**WHAT YOU SHOULD DO:** Scan the entries below. List each line with "avail".

[Records contained in a dataset]
-=-=-

-- ==== Sys2Proof/Machine/Matrix.lean ====
section
/-! DEFINITION. Matrix names, products into accumulators and low-rank operations (majors 0x20 .. 0x22 of the M cluster; R319 ..
R327, R332 .. R338). Loads and stores of tiles stand in `MatrixMem`. -/

namespace Sys2Proof.Machine

/-! ### Names and slots -/

/-- Matrix name `m` of a context. -/
def Ctx.tile (x : Ctx) (m : Nat) : Tile := x.tiles.get .unbound m
/-- Matrix name `m` of the executing context. -/
def State.tile (s : State) (m : RegF) : Tile := s.myCtx.tile m.toNat
/-- Writes a matrix name of the executing context. -/
def State.setTile (s : State) (m : RegF) (t : Tile) : State :=
  s.modMyCtx fun x => { x with tiles := x.tiles.set .unbound m.toNat t }
/-- An accumulator of the executing context. -/
def State.acc (s : State) (a : RegF) : Acc := s.myCtx.accs.get .initial a.toNat
/-- Writes an accumulator of the executing context. -/
def State.setAcc (s : State) (a : RegF) (x : Acc) : State :=
  s.modMyCtx fun c => { c with accs := c.accs.set .initial a.toNat x }

/-- Slots that a dense tile of a format takes (R320). -/
def denseNeed (f : Fmt) : Nat := if f == Fmt.vq2 then 1 else (f.width + 7) / 8
/-- Slots that a pair of a rank takes (R320). -/
def pairNeed (rank : Nat) : Nat := (rank + 7) / 8
/-- Elements of a dense tile (R319). -/
def tileSize (f : Fmt) : Nat := if f == Fmt.vq2 then 512 else 4096
/-- Elements of one row of a dense tile (R319, R328). -/
def rowSize (f : Fmt) : Nat := if f == Fmt.vq2 then 8 else 64

/-- The elements and scales of a tile as a strip. -/
def Tile.strip (t : Tile) : Strip := { tag := { fmt := t.fmt, vsum := vsValid, blk := 0 }, elems := t.elems, scales := t.scales }

/-- The tile descriptor (R322). -/
def Tile.desc (t : Tile) : Word :=
  let kind := match t.kind with
    | .unbound => 0
    | .dense => 1
    | .factor => 2
  let rank := match t.kind with
    | .unbound => 0
    | .dense => 64
    | .factor => t.rank
  let fmt := match t.kind with
    | .unbound => 0
    | .dense => t.fmt.toNat
    | .factor => 2
  BitVec.ofNat 64 (t.held.length * 2 ^ 24 + t.elas.toNat * 2 ^ 23 + t.ncl * 2 ^ 18 + kind * 2 ^ 16 + rank * 2 ^ 7 + fmt)

/-- The free slots of a context's quota, ascending (R321). -/
def Ctx.freeSlots (x : Ctx) : List Nat := (List.range x.tosq).filter fun i => !x.tiles.any fun p => p.2.held.contains i

/-- Inserts a slot number in ascending order. -/
def insertSlot (n : Nat) : List Nat → List Nat
  | [] => [n]
  | x :: t => if n < x then n :: x :: t else x :: insertSlot n t

/-- The slots of a name after a write of need `need` (R321). -/
def Ctx.resized (x : Ctx) (t : Tile) (need : Nat) : List Nat :=
  if !t.elas then t.held
  else if need ≤ t.held.length then t.held.take need
  else (x.freeSlots.take (need - t.held.length)).foldl (fun l n => insertSlot n l) t.held

/-- The slot-shortage trap (R410). -/
def slotShortage (need ncl avail : Nat) (elas : Bool) : Stop :=
  .trap 0x0014 0 (at_ 16 need ||| at_ 21 ncl ||| at_ 26 (min avail 31) ||| at_ 31 elas.toNat)

/-- A need that a destination can meet (R321). -/
def State.fitCheck (s : State) (m : RegF) (need : Nat) : Bool × Stop :=
  let t := s.tile m
  let avail := t.held.length + s.myCtx.freeSlots.length
  (decide (need ≤ t.ncl) && (!t.elas || decide (need ≤ avail)), slotShortage need t.ncl avail t.elas)

/-- The rank-overflow trap (R410). -/
def State.rankCheck (s : State) (rank : Nat) : Bool × Stop :=
  (decide (rank ≤ s.myCtx.rkcap.toNat), .trap 0x0013 0 (at_ 16 rank ||| at_ 24 s.myCtx.rkcap.toNat))

/-- The names are bound (R411 reason 0x0A), in the order of their operand codes. -/
def State.boundChecks (s : State) (l : List (RegF × Nat)) : List (Bool × Stop) :=
  l.map fun p => ((s.tile p.1).kind != .unbound, illegalOperand 0x0A p.1.toNat p.2)

/-- A name has the KIND that the instruction needs (R411 reason 0x0B). -/
def State.kindCheck (s : State) (m : RegF) (operand : Nat) (k : TileKind) : Bool × Stop :=
  ((s.tile m).kind == k, illegalOperand 0x0B m.toNat operand)

/-- Writes a dense tile into a bound name and resizes it (R321). -/
def State.writeDense (s : State) (m : RegF) (f : Fmt) (elems : SMap Word) (scales : SMap Byte) : State :=
  let t := s.tile m
  s.setTile m { t with
    kind := .dense, rank := 0, fmt := f, elems := elems, scales := scales, held := s.myCtx.resized t (denseNeed f) }

/-- A map of the values of a list from key `i` on; the default is left out. -/
def mapOfList {α : Type} [DecidableEq α] (d : α) : Nat → List α → SMap α
  | _, [] => []
  | i, v :: t => if v = d then mapOfList d (i + 1) t else (i, v) :: mapOfList d (i + 1) t

/-- The words of a list of columns of 64 rows, each column after the other. -/
def columnWords (m : Mat) : List F32 := m.flatMap fun c => (List.range 64).map fun i => c.getD i 0

/-- Writes a pair into a bound name and resizes it (R321, R330). -/
def State.writePair (s : State) (m : RegF) (p : Mat × Mat) : State :=
  let t := s.tile m
  s.setTile m { t with
    kind := .factor, rank := p.1.length, fmt := 0, scales := [], held := s.myCtx.resized t (pairNeed p.1.length)
    elems := mapOfList 0 0 ((columnWords p.1 ++ columnWords p.2).map fun w => w.setWidth 64) }

/-- Column `c` of the columns stored in a pair's elements. -/
def Tile.column (t : Tile) (c : Nat) : List F32 := (List.range 64).map fun i => (t.elems.get 0 (64 * c + i)).setWidth 32

/-- The pair that a name holds (R319). -/
def Tile.pair (t : Tile) : Mat × Mat := ((List.range t.rank).map t.column, (List.range t.rank).map fun c => t.column (t.rank + c))

/-- Element `k` = 64i + j of a dense tile as an exact value (R319, R54); a VQ2 index stands for eight columns. -/
def Tile.val (cb : Nat → BitVec 32) (t : Tile) (k : Nat) : Val :=
  if t.fmt == Fmt.vq2 then
    let idx := (t.strip.code (k / 8)).toNat % 65536
    vq2Weight (cb (idx % 256)) idx (k % 8) (t.strip.scale (k / 8))
  else t.strip.val k

/-- Decoding the elements `ks` of a dense tile raises SCN (R54). -/
def Tile.scn (t : Tile) (ks : List Nat) : Flags := Flags.all (ks.map fun k => t.strip.scn (if t.fmt == Fmt.vq2 then k / 8 else k))

/-! ### Name instructions -/

/-- MCLAIM (R327). -/
def claimName (d : RegF) (n : Nat) (elas : Bool) (s : State) : Except Stop State := do
  let free := s.myCtx.freeSlots
  firstOf [((s.tile d).kind == .unbound, illegalOperand 0x0A d.toNat 0),
    (elas || decide (n ≤ free.length), slotShortage n n free.length elas)]
  .ok (s.setTile d { Tile.unbound with kind := .factor, elas := elas, ncl := n, held := if elas then [] else free.take n })

/-- MCLAIM, fixed (R327). -/
def execMclaim (g : Guard) (d n : RegF) (s : State) : Answer := settle g 4 (claimName d n.toNat false) s
/-- MCLAIM, elastic (R327). -/
def execMclaimElastic (g : Guard) (d n : RegF) (s : State) : Answer := settle g 4 (claimName d n.toNat true) s

/-- MREL (R327). -/
def execMrel (g : Guard) (d : RegF) (s : State) : Answer := settle g 4 (fun s => .ok (s.setTile d .unbound)) s

/-- MZERO (R327). -/
def zeroName (d : RegF) (s : State) : Except Stop State := do
  firstOf (s.boundChecks [(d, 0)])
  .ok (s.writePair d ([], []))

/-- MZERO (R327). -/
def execMzero (g : Guard) (d : RegF) (s : State) : Answer := settle g 4 (zeroName d) s
/-- MRANK (R327). -/
def execMrank (g : Guard) (d a : RegF) (s : State) : Answer := settle g 4 (fun s => .ok (s.writeS d (s.tile a).desc)) s

/-! ### Forming tiles -/

/-- A dense tile formed from what is put at each element (R87, R266, R295): elements, scales, flags and residual. -/
def formTile (f : Fmt) (blk : Nat) (rm : Rm) (ef : Bool) (n : Nat) (put : Nat → Put) (res : F32) : Form :=
  let p : Plan :=
    { fmt := f, blk := blk, rm := rm, ef := ef, put := put
      old := { tag := { fmt := f, vsum := vsValid, blk := 0 }, elems := [], scales := [] } }
  p.run n n res

/-- The FP32 tile of rows of words. -/
def wordTile (rows : List (List F32)) : SMap Word := mapOfList 0 0 (rows.flatten.map fun w => w.setWidth 64)

/-- The dense tile of a pair: D[i][j] := Dot(U[i][.], V[j][.], n) (R336, R337). -/
def densePair (p : Mat × Mat) : Flagged (List (List F32)) :=
  (p.1.rows 64).mapM fun u => (p.2.rows 64).mapM fun v => dot u v

/-- MTR (R337). -/
def transpose (d a : RegF) (s : State) : Except Stop State := do
  firstOf (s.boundChecks [(d, 0), (a, 1)])
  let t := s.tile a
  match t.kind with
  | .factor =>
    firstOf [s.rankCheck t.rank, s.fitCheck d (pairNeed t.rank)]
    .ok (s.writePair d (t.pair.2, t.pair.1))
  | _ =>
    firstOf [(t.fmt != Fmt.vq2, illegalOperand 0x04 0 1 t.fmt.toNat), s.fitCheck d (denseNeed t.fmt)]
    let r := formTile t.fmt 0 .rne false 4096 (fun k =>
      let k' := 64 * (k % 64) + k / 64
      .move (t.strip.code k') (t.strip.scale k')) 0
    .ok ((s.writeDense d t.fmt r.elems r.scales).orFlags r.flags)

/-- MTR (R337). -/
def execMtr (g : Guard) (d a : RegF) (s : State) : Answer := settle g 4 (transpose d a) s

/-- MDENSE (R337). -/
def densify (d a : RegF) (s : State) : Except Stop State := do
  firstOf (s.boundChecks [(d, 0), (a, 1)])
  let t := s.tile a
  match t.kind with
  | .factor =>
    firstOf [s.fitCheck d 4]
    let r := (densePair t.pair).go
    .ok ((s.writeDense d Fmt.fp32 (wordTile r.1) []).orFlags r.2)
  | _ =>
    firstOf [s.fitCheck d (denseNeed t.fmt)]
    .ok (s.writeDense d t.fmt t.elems t.scales)

/-- MDENSE (R337). -/
def execMdense (g : Guard) (d a : RegF) (s : State) : Answer := settle g 4 (densify d a) s

/-! ### Low-rank operations -/

/-- MLMUL (R101, R335). -/
def multiplyPairs (d a b : RegF) (s : State) : Except Stop State := do
  firstOf (s.boundChecks [(d, 0), (a, 1), (b, 2)])
  firstOf [s.kindCheck a 1 .factor, s.kindCheck b 2 .factor]
  let x := s.tile a
  let y := s.tile b
  let n := min x.rank y.rank
  firstOf [s.rankCheck n, s.fitCheck d (pairNeed n)]
  let r := (mlmulPair x.pair.1 x.pair.2 y.pair.1 y.pair.2).go
  .ok ((s.writePair d r.1).orFlags r.2)

/-- MLMUL (R335). -/
def execMlmul (g : Guard) (d a b : RegF) (s : State) : Answer := settle g 4 (multiplyPairs d a b) s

-=-=-

**RESPONSE:**
def slotShortage (need ncl avail : Nat) (elas : Bool) : Stop :=
  .trap 0x0014 0 (at_ 16 need ||| at_ 21 ncl ||| at_ 26 (min avail 31) ||| at_ 31 elas.toNat)
  let avail := t.held.length + s.myCtx.freeSlots.length
  (decide (need ≤ t.ncl) && (!t.elas || decide (need ≤ avail)), slotShortage need t.ncl avail t.elas)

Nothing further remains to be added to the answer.